L'autre novice écrasait des grenats et du cinabre
dans un mortier. C'était la cuisine des anges où
s'élaboraient les teintes qui allaient bientôt
couvrir la chaux mouillé du mur. Elles allaient y
perdre instantanément leur éclat, mais le
bienheureux frère Angelico connaissait exactement
l'intensité qu'elles retrouveraient en séchant. Car
l'Angelico savait tout : « Je peins avec le
bleu du Paradis », disait-il en étendant
l'azuline sur la robe de Marie.
Une journée commençait, semblable à celles d'hier et
d'avant-hier et pourtant différente. Gozzoli, qui
vénérait son maître, constatait, en le regardant
peindre, combien les scènes dont il décorait peu à
peu les murs du monastère se distinguaient les unes
des autres par leurs couleurs et leur composition.

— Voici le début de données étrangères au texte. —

-- ==== Sys2Proof/Machine/Regs.lean ====
section
/-! DEFINITION. The control registers of the part: their names, where each lies in its subsystem
window (R9, table ARC-9), its reset value, and the bits and access code of every field that is
not reserved (R12, R16). The two lists at the end are the field tables of the chapters, register by
register; the tag of each table stands beside its register. -/

namespace Sys2Proof.Machine

/-- Access codes of table SCO-5; a bit no field covers is RSV. -/
inductive Access where
  | ro | rw | wo | w1c | w1s | rc
  deriving DecidableEq, Repr

/-- The registers of the part, by the names of their headings. -/
inductive Reg where
  | HST_ADM_SEL
  | HST_ADM_LIMIT
  | HST_ADM_USED
  | HST_ADM_LAST
  | RK_STATE
  | RK_CTRL
  | RK_FAULT
  | RK_FAULT_PC
  | RK_FAULT_ADDR_LO
  | RK_FAULT_ADDR_HI
  | RK_CMD
  | RK_CMD_STAT
  | RK_IMG_BASE
  | RK_WDOG
  | RK_SPARES
  | TLY_CTRL
  | TLY_TICK
  | TLY_TICKCNT_LO
  | TLY_TICKCNT_HI
  | TLY_STAT
  | TLY_OCC
  | TLY_FLOW_SEL
  | TLY_FLOW_CFG
  | TLY_FLOW_TGT_LO
  | TLY_FLOW_TGT_HI
  | TLY_FLOW_POS
  | TLY_FLOW_RING
  | MC_CTRL
  | MC_STAT
  | MC_CAL_SEL
  | MC_CAL_VAL
  | MC_CAL_LAT
  | MC_ECC_CFG
  | MC_ECC_BKT
  | MC_ECC_WORD
  | MC_INJ_WORD
  | MC_INJ
  | BNK_STAT
  | BNK_ECC_CFG
  | BNK_ECC_BKT
  | BNK_ECC_WORD
  | BNK_INJ_WORD
  | BNK_INJ
  | HRW_CTRL
  | HRW_PERIOD
  | HRW_STAT
  | PAN_STAT
  | PAN_CMD_STAT
  | PAN_PGM_STATE
  | PAN_PGM_DESC_LO
  | PAN_PGM_DESC_HI
  | PAN_PGM_PIC
  | PAN_PGM_ROW
  | PAN_PGM_ROLL
  | PAN_PGM_RRING
  | PAN_PGM_BSCONS
  | PAN_PGM_QP
  | PAN_PGM_BUCKET
  | PAN_PGM_LADDER
  | SLU_STAT
  | SLU_CMD_STAT
  | SLU_STR_SEL
  | SLU_STR_STATE
  | SLU_STR_RRING
  | SLU_STR_ERR
  | CMP_STAT
  | CMP_CMD_STAT
  | CMP_OUT_SEL
  | CMP_OUT_STATE
  | CMP_OUT_FRAME
  | CMP_OUT_SIG
  | CMP_LAYER_LATE
  | DH_STAT
  | DH_CMD_STAT
  | DH_FRAME
  | DH_FLIP_NS
  | DH_FLIP_SEC
  | DH_FLIP_FRM
  | DH_TE
  | DH_ERR
  | ETH_CFG
  | ETH_STAT
  | ETH_CNT_SEL
  | ETH_CNT_LO
  | ETH_CNT_HI
  | ETH_RXF_ADDR_LO
  | ETH_RXF_ADDR_HI
  | ETH_RXF_CMD
  | ETH_RXF_STAT
  | ETH_RXF_SEL
  | ETH_RXF_RING
  | ETH_RXF_ERR
  | TSH_CTRL
  | TSH_CMD
  | TSH_ADDR_LO
  | TSH_ADDR_HI
  | TSH_CMD_STAT
  | TSH_GATE
  | TSH_SMP_CFG
  | TSH_SMP_BASE_LO
  | TSH_SMP_BASE_HI
  | TSH_SMP_CNT
  | TSH_Q_SEL
  | TSH_Q_STAT
  | TIM_CFG
  | TIM_INC_LO
  | TIM_INC_HI
  | TIM_HINC_LO
  | TIM_HINC_HI
  | TIM_NOW_NS
  | TIM_NOW_FRAC
  | TIM_NOW_SEC_LO
  | TIM_NOW_SEC_HI
  | TIM_OP_NS
  | TIM_OP_SEC_LO
  | TIM_OP_SEC_HI
  | TIM_OP_CMD
  | TIM_STAT
  | TIM_SLEW_REM
  | TIM_TXTS_ID
  | TIM_TXTS_NS
  | TIM_TXTS_SEC
  | TIM_TXTS_STAT
  | TIM_LAT
  | TIM_TOUT_CTRL
  | TIM_TOUT_START_NS
  | TIM_TOUT_START_SEC_LO
  | TIM_TOUT_START_SEC_HI
  | TIM_TOUT_FR_NUM
  | TIM_TOUT_FR_DEN
  | TIM_TOUT_WIDTH
  | TIM_TOUT_COUNT
  | AUD_IN_CFG
  | AUD_IN_MASK
  | AUD_IN_BASE_LO
  | AUD_IN_BASE_HI
  | AUD_IN_RING
  | AUD_IN_STAT
  | AUD_OUT_CFG
  | AUD_OUT_START_LO
  | AUD_OUT_START_HI
  | AUD_OUT_BASE_LO
  | AUD_OUT_BASE_HI
  | AUD_OUT_RING
  | AUD_OUT_STAT
  | DMA_CFG
  | DMA_STAT
  | DMA_DONE
  | DMA_COUNT
  | DMA_SUBMIT_LO
  | DMA_SUBMIT_HI
  | DMA_RGN_SEL
  | DMA_RGN_BASE
  | DMA_RGN_END
  | DMA_RGN_CFG
  | LN_CFG
  | LN_SDI_ADDR_LO
  | LN_SDI_ADDR_HI
  | LN_SDI_CMD
  | LN_SDI_STAT
  | LN_LANE_CTRL
  | LN_LANE_FIR
  | LN_LANE_STAT
  | LN_LANE_EQ
  | EVT_SEL
  | EVT_SEQ
  | EVT_LOST
  | EVT_STAT
  | CHK_CFG
  | CHK_INST
  | CHK_EXP_LO
  | CHK_EXP_HI
  | CHK_TBL_LO
  | CHK_TBL_HI
  | CHK_ALIVE
  | CHK_STAT
  | CHK_BLOCKS
  | CHK_LAST_LO
  | CHK_LAST_HI
  | CHK_MISBLK
  | CHK_PHASE
  | TWN_CTRL
  | TWN_CFG
  | TWN_WDOG
  | TWN_STAT
  | TWN_SYNC_LO
  | TWN_SYNC_HI
  | TWN_CMD
  | TWN_LIST_LO
  | TWN_LIST_HI
  | TWN_STAGE_LO
  | TWN_STAGE_HI
  | TWN_MUTE_SEL
  | TWN_MUTE
  | TWN_UID_LO
  | TWN_UID_HI
  | TWN_MUTED
  | TWN_ERR
  | SEC_BOOT_STAT
  | SEC_BOOT_CMD
  | SEC_FUSE
  | SEC_STAT
  | SEC_KEY_CMD
  | SEC_KEY_STAT
  | SEC_KEY_BUF
  | SEC_SVC_ADDR_LO
  | SEC_SVC_ADDR_HI
  | SEC_SVC_CMD
  | SEC_SVC_STAT
  | PMU_EVSEL
  | PMU_CNT_LO
  | PMU_CNT_HI
  | PMU_TAG
  | PMU_CTRL
  | PMU_DUMP_CFG
  | PMU_DUMP_BASE_LO
  | PMU_DUMP_BASE_HI
  | PMU_DUMP_CNT
  | PMU_TAG_RING
  | PMU_TAG_BASE_LO
  | PMU_TAG_BASE_HI
  | PMU_TAG_CNT
  | HST_ID
  | HST_STAT
  | HST_VF_SEL
  | HST_VF_SLOTS
  | HST_VF_WIN
  | HST_VF_DMA
  | HST_ROUTE
  | HST_DB_DEST_LO
  | HST_DB_DEST_HI
  | HST_DB_VAL_LO
  | HST_DB_VAL_HI
  | HST_DB_STAT
  | HST_RING_SEL
  | HST_RING_BASE_LO
  | HST_RING_BASE_HI
  | HST_RING_CFG
  | HST_RING_IDX
  | CLK_STAT
  | CLK_CMD
  | CLK_MON
  | CLK_RST_CFG
  | CLK_RST_CMD
  | CLK_RST_CAUSE
  | PWR_REQ
  | PWR_STAT
  | PWR_DOM_SEL
  | PWR_DOM_STATE
  | PWR_FEED
  | PWR_TEMP
  deriving DecidableEq, Repr
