-- ==== Sys2Proof/Machine/Tab.lean ====
section
/-! DEFINITION. Sparse tables: lists of key and value pairs in which a key that is not listed has the
unit's reset value. Every register file, slot table and unit table of the model is one of these. -/

namespace Sys2Proof.Machine

/-- A sparse table. -/
abbrev Tab (κ α : Type) := List (κ × α)

/-- The entry of key `k`, if listed. -/
def Tab.find? {κ α : Type} [DecidableEq κ] (k : κ) : Tab κ α → Option α
  | [] => none
  | (a, v) :: t => if a = k then some v else Tab.find? k t

/-- The table without key `k`. -/
def Tab.erase {κ α : Type} [DecidableEq κ] (k : κ) : Tab κ α → Tab κ α
  | [] => []
  | (a, v) :: t => if a = k then Tab.erase k t else (a, v) :: Tab.erase k t

/-- The entry of key `k`, or `d` when it is not listed. -/
def Tab.getD {κ α : Type} [DecidableEq κ] (t : Tab κ α) (k : κ) (d : α) : α :=
  (Tab.find? k t).getD d

/-- The table in which key `k` has value `v`. -/
def Tab.set {κ α : Type} [DecidableEq κ] (t : Tab κ α) (k : κ) (v : α) : Tab κ α :=
  (k, v) :: Tab.erase k t

end Sys2Proof.Machine
end

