-- ==== Sys2Proof/Machine/Ops.lean ====
section
/-! DEFINITION. The named operations that the meanings share: register fields, device time, events, the
admission ledger and its precedence steps, tokens to the tally, free values. -/

namespace Sys2Proof.Machine

/-- The outcome of a command. -/
abbrev Res := Host.Outcome State Fault Refusal

/-! ### Bits -/

/-- Bits [hi:lo] of a word, as a number. -/
def bitsOf {n : Nat} (w : BitVec n) (hi lo : Nat) : Nat := w.toNat / 2 ^ lo % 2 ^ (hi - lo + 1)

/-- Bit i of a word. -/
def bitOf {n : Nat} (w : BitVec n) (i : Nat) : Bool := w.getLsbD i

/-- A word with bits [hi:lo] replaced by the low bits of v. -/
def setBits (w : W32) (hi lo v : Nat) : W32 :=
  let m : Nat := (2 ^ (hi - lo + 1) - 1) * 2 ^ lo
  (w &&& ~~~(BitVec.ofNat 32 m)) ||| BitVec.ofNat 32 (v % 2 ^ (hi - lo + 1) * 2 ^ lo)

/-- A Boolean as a number. -/
def b2n (b : Bool) : Nat := if b then 1 else 0

/-- An integer of n bits in two's complement. -/
def sextNat (n v : Nat) : Int := if v < 2 ^ (n - 1) then (v : Int) else (v : Int) - 2 ^ n

/-- Division rounded up. -/
def ceilDiv (a b : Nat) : Nat := (a + b - 1) / b

/-! ### Registers -/

/-- The stored value of a copy of a register. -/
def State.reg (s : State) (r : Reg) (inst sub : Nat) : W32 :=
  Tab.getD s.regs ⟨r, inst, sub⟩ r.desc.reset

/-- The state with a copy of a register changed. -/
def State.setReg (s : State) (r : Reg) (inst sub : Nat) (v : W32) : State :=
  { s with regs := Tab.set s.regs ⟨r, inst, sub⟩ v }

/-- A field of a copy of a register. -/
def State.fget (s : State) (f : Fld) (inst sub : Nat) : Nat := bitsOf (s.reg f.reg inst sub) f.hi f.lo

/-- A one-bit field of a copy of a register. -/
def State.flag (s : State) (f : Fld) (inst sub : Nat) : Bool := s.fget f inst sub != 0

/-- The state with a field of a copy of a register changed by the hardware. -/
def State.fset (s : State) (f : Fld) (inst sub v : Nat) : State :=
  s.setReg f.reg inst sub (setBits (s.reg f.reg inst sub) f.hi f.lo v)

/-- A pair of registers as one 64-bit value (R15). -/
def State.pair (s : State) (lo hi : Reg) (inst sub : Nat) : W64 := s.reg hi inst sub ++ s.reg lo inst sub

/-- A pair of registers set whole. -/
def State.setPair (s : State) (lo hi : Reg) (inst sub : Nat) (v : W64) : State :=
  (s.setReg lo inst sub (v.extractLsb' 0 32)).setReg hi inst sub (v.extractLsb' 32 32)

/-- The value a write by the access codes leaves in one field (table SCO-5): the field's new bits from the old
word and the written word. A WO field stores nothing, and the hardware acts on it elsewhere. -/
def writeField (old val acc : W32) (f : RField) : W32 :=
  let v := bitsOf val f.hi f.lo
  let o := bitsOf old f.hi f.lo
  match f.acc with
  | .rw => setBits acc f.hi f.lo v
  | .w1c => setBits acc f.hi f.lo (o - (o &&& v))
  | .w1s => setBits acc f.hi f.lo (o ||| v)
  | .ro | .wo | .rc => acc

/-- A word after a write by its fields' access codes (R12). -/
def applyWrite (fields : List RField) (old val : W32) : W32 :=
  fields.foldl (fun acc f => writeField old val acc f) old

/-- A word after a read of its RC fields (R12): those fields are cleared. -/
def applyRead (fields : List RField) (old : W32) : W32 :=
  fields.foldl (fun acc f => if f.acc = .rc then setBits acc f.hi f.lo 0 else acc) old

/-- The bits of a word that a read returns: WO and RSV bits read 0 (table SCO-5). -/
def readable (fields : List RField) (v : W32) : W32 :=
  fields.foldl (fun acc f => if f.acc = .wo then acc else setBits acc f.hi f.lo (bitsOf v f.hi f.lo)) 0

/-- Whether a word or its copy has a field with access code RC. -/
def hasRc (fields : List RField) : Bool := fields.any (fun f => f.acc == .rc)

/-- The state after a write of a register by its access codes, with no further effect (R12). -/
def State.wrReg (s : State) (r : Reg) (inst sub : Nat) (val : W32) : State :=
  s.setReg r inst sub (applyWrite r.desc.fields (s.reg r inst sub) val)

/-- A written word in which a field keeps its present value: the write of that field has no effect. -/
def State.keepField (s : State) (f : Fld) (inst sub : Nat) (val : W32) : W32 :=
  setBits val f.hi f.lo (s.fget f inst sub)
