-- ==== Sys2Proof/Machine/AudTime.lean ====
section
/-! DEFINITION. Playout frame times (R350) and what a LOAD or STEP of device time does to the playout units (R352). -/

namespace Sys2Proof.Machine

/-- The rate of a rate code in Hz (table AUD-2). -/
def audRate (code : Nat) : Nat :=
  match code with
  | 1 => 32000
  | 2 => 44100
  | 3 => 48000
  | 4 => 88200
  | 5 => 96000
  | 6 => 176400
  | 7 => 192000
  | _ => 0

/-- A playout unit. -/
def State.audOut (s : State) (n : Nat) : AudOut := Tab.getD s.audio.outs n {}

/-- The state with a playout unit changed. -/
def State.setAudOut (s : State) (n : Nat) (x : AudOut) : State :=
  { s with audio := { s.audio with outs := Tab.set s.audio.outs n x } }

/-- `START` of a playout unit in ns (R333, R350). -/
def State.outStart (s : State) (n : Nat) : Nat := s.unpackTime (s.pair .AUD_OUT_START_LO .AUD_OUT_START_HI (16 + n) 0)

/-- The rate of a playout unit. -/
def State.outRate (s : State) (n : Nat) : Nat := audRate (s.fget F.AUD_OUT_CFG_RATE (16 + n) 0)

/-- The start of frame k in ns (R350). -/
def State.outTime (s : State) (n k : Nat) : Nat := s.outStart n + k * 1000000000 / s.outRate n

/-- The smallest frame whose start is at or after the current device time (R352). -/
def State.outNext (s : State) (n : Nat) : Nat :=
  let up := if s.time.frac = 0 then s.nowNs else s.nowNs + 1
  ceilDiv ((up - s.outStart n) * s.outRate n) 1000000000

/-- A playout unit goes on with frame k; the words of the frames before it count as consumed, and `CONS` may go past `PROD`
(R351, R352). -/
def State.outGoTo (s : State) (n k : Nat) (silent : Bool) : State :=
  let x := s.audOut n
  let ahead := ringUsed (s.fget F.AUD_OUT_RING_PROD (16 + n) 0) (s.fget F.AUD_OUT_RING_CONS (16 + n) 0)
  (s.setAudOut n { x with k := k, silent := silent, late := x.late || decide (ahead < k / 4 - x.k / 4) }).fset
    F.AUD_OUT_RING_CONS (16 + n) 0 (k / 4 % 65536)

/-- A running unit after a LOAD or STEP: `ahead` when time moved forward, `gap` the ns that it moved. A backward move holds the
output low, with no transitions, from the end of the frame in progress for `gap` more ns of device time; a forward one takes as
much off a hold that has not ended (R352). -/
def State.outRealign (ahead : Bool) (gap : Nat) (s : State) (n : Nat) : State :=
  if s.flag F.AUD_OUT_CFG_EN (16 + n) 0 then
    let x := s.audOut n
    if ahead then
      let k := max x.k (s.outNext n)
      ((s.setAudOut n { x with low := x.low - gap }).outGoTo n k x.silent).post (Src.audOut n) 0x1206 [.u 1 n, .u 1 0, .u 4 (k - x.k)]
    else if x.k = 0 then s
    else (s.setAudOut n { x with low := x.low + gap }).post (Src.audOut n) 0x1206 [.u 1 n, .u 1 1, .u 4 gap]
  else s

/-- Every playout unit after a LOAD or STEP took device time to u units where it would have been at `after` (R352). -/
def State.audMoved (after u : Nat) (s : State) : State :=
  if u = after then s
  else (List.range 16).foldl (State.outRealign (decide (after < u)) ((max after u - min after u) / 2 ^ 32)) s

end Sys2Proof.Machine
end

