-- ==== Sys2Proof/Machine/Mem.lean ====
section
/-! DEFINITION. Memory as the spec lays it out (chapter 4): a list of cells in one canonical form, the code words
made of them, and the read and write operations of controllers and banks with their events, buckets and injection.

Key k below 2^48 is the data byte at device address k. Check byte j (0 to 3) of the word at address a has key
2^48 + 4 * (a / 32) + j. What an unlisted key reads as is the poison pattern, with which R131 and R139 fill every
word before it can be accessed (log entry 4). -/

namespace Sys2Proof.Machine

/-! ### Cells -/

/-- What an unlisted cell reads as: the byte of the poison pattern (R120, R131, R139). -/
def memDefault (k : Nat) : Byte :=
  if k < 2 ^ 48 then 0 else if (k - 2 ^ 48) % 2 = 0 then 0xE0#8 else 0xFF#8

/-- The byte of a cell. -/
def memGet (k : Nat) : List Host.Cell → Byte
  | [] => memDefault k
  | (a, v) :: t => if a = k then v else memGet k t

/-- The cells with one cell written: cells stay in rising order, and a cell equal to what an unlisted cell
reads as is not listed. -/
def memSet (k : Nat) (v : Byte) : List Host.Cell → List Host.Cell
  | [] => if v = memDefault k then [] else [(k, v)]
  | (a, b) :: t =>
    if k < a then (if v = memDefault k then (a, b) :: t else (k, v) :: (a, b) :: t)
    else if k = a then (if v = memDefault k then t else (k, v) :: t)
    else (a, b) :: memSet k v t

/-- The canonical form: keys strictly rising, no cell equal to what an unlisted cell reads as. -/
abbrev Memory.wf (m : List Host.Cell) : Prop :=
  m.Pairwise (fun x y => x.1 < y.1) ∧ ∀ x ∈ m, x.2 ≠ memDefault x.1

/-- The key of check byte j of the word at address a. -/
def checkKey (a j : Nat) : Nat := 2 ^ 48 + 4 * (a / 32) + j

/-- The keys of the 36 bytes of the code word at address a, data then check bytes. -/
def wordKeys (a : Nat) : List Nat :=
  (List.range 32).map (fun j => a + j) ++ (List.range 4).map (fun j => checkKey a j)

/-- The code word at a word address. -/
def readCode (m : List Host.Cell) (a : Nat) : BitVec 288 :=
  BitVec.ofNat 288 (leNat ((wordKeys a).map (fun k => memGet k m)))

/-- Write bytes to cells, one each. -/
def memSetAll : List (Nat × Byte) → List Host.Cell → List Host.Cell
  | [], m => m
  | (k, v) :: t, m => memSetAll t (memSet k v m)

/-- The memory with a code word stored at a word address. -/
def writeCode (m : List Host.Cell) (a : Nat) (cw : BitVec 288) : List Host.Cell :=
  memSetAll ((wordKeys a).zip (leBytes 36 cw.toNat)) m

/-- The data byte that a key belongs to, as a device address: the address itself, or the word of a check byte. -/
def keyAddr (k : Nat) : Nat := if k < 2 ^ 48 then k else (k - 2 ^ 48) / 4 * 32

/-- The memory with every word whose address satisfies p filled with the poison pattern. -/
def fillWords (p : Nat → Bool) (m : List Host.Cell) : List Host.Cell :=
  m.filter (fun c => !p (keyAddr c.1))

/-! ### Units of memory -/

/-- What serves a memory address: an HBM controller or an on-chip bank. -/
inductive MemUnit where
  | hbm (n : Nat)
  | bank (i : Nat)
  deriving DecidableEq, Repr

/-- The first device address of a bank (table MEM-4). -/
def bankBase (i : Nat) : Nat :=
  if i < 16 then 0x001000000000 + i * 0x800000
  else if i < 120 then 0x001008000000 + (i - 16) * 0x80000
  else if i < 124 then 0x00100B400000 + (i - 120) * 0x600000
  else if i < 132 then 0x00100CC00000 + (i - 124) * 0x200000
  else if i < 136 then 0x00100DC00000 + (i - 132) * 0x400000
  else if i < 144 then 0x00100EC00000 + (i - 136) * 0x200000
  else if i = 144 then 0x00100FC00000
  else 0x00100FE00000

/-- The size of a bank in bytes (table MEM-4). -/
def bankSize (i : Nat) : Nat :=
  if i < 16 then 0x800000
  else if i < 120 then 0x80000
  else if i < 124 then 0x600000
  else if i < 132 then 0x200000
  else if i < 136 then 0x400000
  else 0x200000

/-- The bank that holds an address of the on-chip banks (table MEM-4). -/
def bankAt (a : Nat) : Nat :=
  if a < 0x001008000000 then (a - 0x001000000000) / 0x800000
  else if a < 0x00100B400000 then 16 + (a - 0x001008000000) / 0x80000
  else if a < 0x00100CC00000 then 120 + (a - 0x00100B400000) / 0x600000
  else if a < 0x00100DC00000 then 124 + (a - 0x00100CC00000) / 0x200000
  else if a < 0x00100EC00000 then 132 + (a - 0x00100DC00000) / 0x400000
  else if a < 0x00100FC00000 then 136 + (a - 0x00100EC00000) / 0x200000
  else if a < 0x00100FE00000 then 144
  else 145

/-- Whether an address lies in HBM (table ARC-8). -/
def inHbm (a : Nat) : Bool := decide (a < 0x000800000000)

/-- Whether an address lies in the on-chip banks (table ARC-8). -/
def inBanks (a : Nat) : Bool := decide (0x001000000000 ≤ a ∧ a < 0x001010000000)

/-- Whether an address lies in the control register windows (table ARC-8). -/
def inRegs (a : Nat) : Bool := decide (0x003000000000 ≤ a ∧ a < 0x003017000000)

/-- Whether an address is memory. -/
def inMem (a : Nat) : Bool := inHbm a || inBanks a

/-- Whether an address is mapped (R38, R40). -/
def mapped (a : Nat) : Bool := inMem a || inRegs a

/-- The unit that serves a memory address (R135, table MEM-4). -/
def memUnit (a : Nat) : Option MemUnit :=
  if inHbm a then some (.hbm (a / 512 % 16))
  else if inBanks a then some (.bank (bankAt a))
  else none

/-- The state of a bank; every bank is in FILL after device reset (R485). -/
def State.bank (s : State) (i : Nat) : BankState := Tab.getD s.banks i .fill

/-- Whether a bank is that of a rake in OFF, whose scratch nobody reaches, from the moment its domain leaves ON (R50, R490). -/
def State.bankOfOff (s : State) (i : Nat) : Bool :=
  decide (16 ≤ i ∧ i < 120) && (match Tab.find? (i - 16) s.rakes with | some r => r.st == .off | none => false)

/-- Whether a unit accepts accesses: a controller in RUN (R139), a bank in ON (R134). -/
def State.unitReady (s : State) : MemUnit → Bool
  | .hbm n => (s.mc n).st == .run
  | .bank i => s.bank i == .on && !s.bankOfOff i

/-- Whether a word of a bank stands in an area that its own unit keeps data in, in a form that the spec does not give: a pan's bank
while it has a programme (table PAN-2), a sluice's while it has a stream (R233), a compositor's band staging and context store while
it has an output (table CMP-3). What such a word reads as, when no requester has written it, is a free value (log entry 109). -/
def State.unitHolds (s : State) (u : MemUnit) (a : Nat) : Bool :=
  match u with
  | .hbm _ => false
  | .bank i =>
    if i < 16 then s.pgms.any (fun (p : Nat × Pgm) => p.1 / 4 == i && p.2.st != .idle)
    else if 120 ≤ i ∧ i < 124 then s.slus.any (fun (p : (Nat × Nat) × SluCtx) => p.1.1 == i - 120 && p.2.st != .closed)
    else if 124 ≤ i ∧ i < 132 then
      decide (bankBase i + 0x180000 ≤ a) && s.cmps.any (fun (p : (Nat × Nat) × CmpOut) => p.1.1 == i - 124)
    else false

Certes, on ne pouvait se méprendre sur l'identité de
l'artiste : il n'existait pas, dans toute l'Italie,
une autre main capable de donner à ses personnages
des visages et des attitudes exprimant autant la
sincérité de la foi, mais chaque fresque, chaque
tableau reflétait une inspiration qui variait au gré
d'une vie intérieure dont les impulsions lui
étaient, assurait-il, dictée par Dieu.
On disait que les élèves de Fra Angélico sortaient
transformés de sa fréquentation à la fois laborieuse
et paternelle. Cela avait été vrai pour Gentile da
Fabriano dont ses admirateurs assuraient que
« dans la peinture il avait la main semblable à
son nom » et pour Domenico di Michelino.
C'était vrai aussi pour Benozzo Gozzoli qui
s'imprégnait chaque jour davantage de l'enseignement
mystique du maître. A vingt-trois ans, l'ancien
compagnon des Imbrattaleli avait pourtant eu une
adolescence dissipée. Comme la plupart des jeunes
peintres de l'époque, il avait commencé par
apprendre à dessiner chez un orfèvre puis avait
délaissé l'établi pour tâter de la vie plus
aventureuse du sculpteur et du peintre. Il avait
travaillé un moment en qualité d'aide de Ghiberti
pour la seconde porte du baptistère de Florence et
avait commencé une vie de nomade sur les chantiers
d'Ombrie et du Latium. Grand, solide, le visage brut
de formes, il était le type même du jeune Florentin
tenté par l'aventure, qui ne s'encombrait guère de
scrupules. On l'aurait bien vu dans une ligne de
hallebardiers au service d'un condottiere. Il avait
préféré le pinceau et ne s'en trouvait pas mal,
jusqu'au moment où, mêlé à une rixe sanglante, il
avait dû quitter dans l'heure ses amis romains et
gagner Florence.
Peut-être serait-il devenu le mauvais garçon que ses
frasques et sa fuite précipitée annonçaient si le
hasard ne lui avait pas fait rencontrer le sculpteur
Gentini dont la bonté palliait le manque d'envergure
et qui, d'un passage rapide chez les novices de San
Domenico da Fiesole, avait gardé depuis sa jeunesse
l'affection de Fra Giovanni.
- Tu cherches un travail ? Avait-il dit à Gozzoli.
Va voir sans attendre mon ami Fra Angelico. Cosme de
Médicis lui a confié la décoration du monastère de
San Marco et il cherche un aide capable.
- Hélas ! Ma réputation n'est pas irréprochable.
Jamais Fra Angélico qui, dit-on, est un saint, ne
voudra de moi.
- Qu'en sais-tu ? C'est le propre des saints de
ramener les brebis égarées dans le troupeau. Il ne
te jugera que sur ton travail et ton talent !
C'est ainsi que Benozzo Gozzoli se retrouva un jour
à prier, contemplant, les larmes aux yeux, Fra
Giovanni déposer de son pinceau inspiré des anges
éblouissants sur les murs austères de San Marco."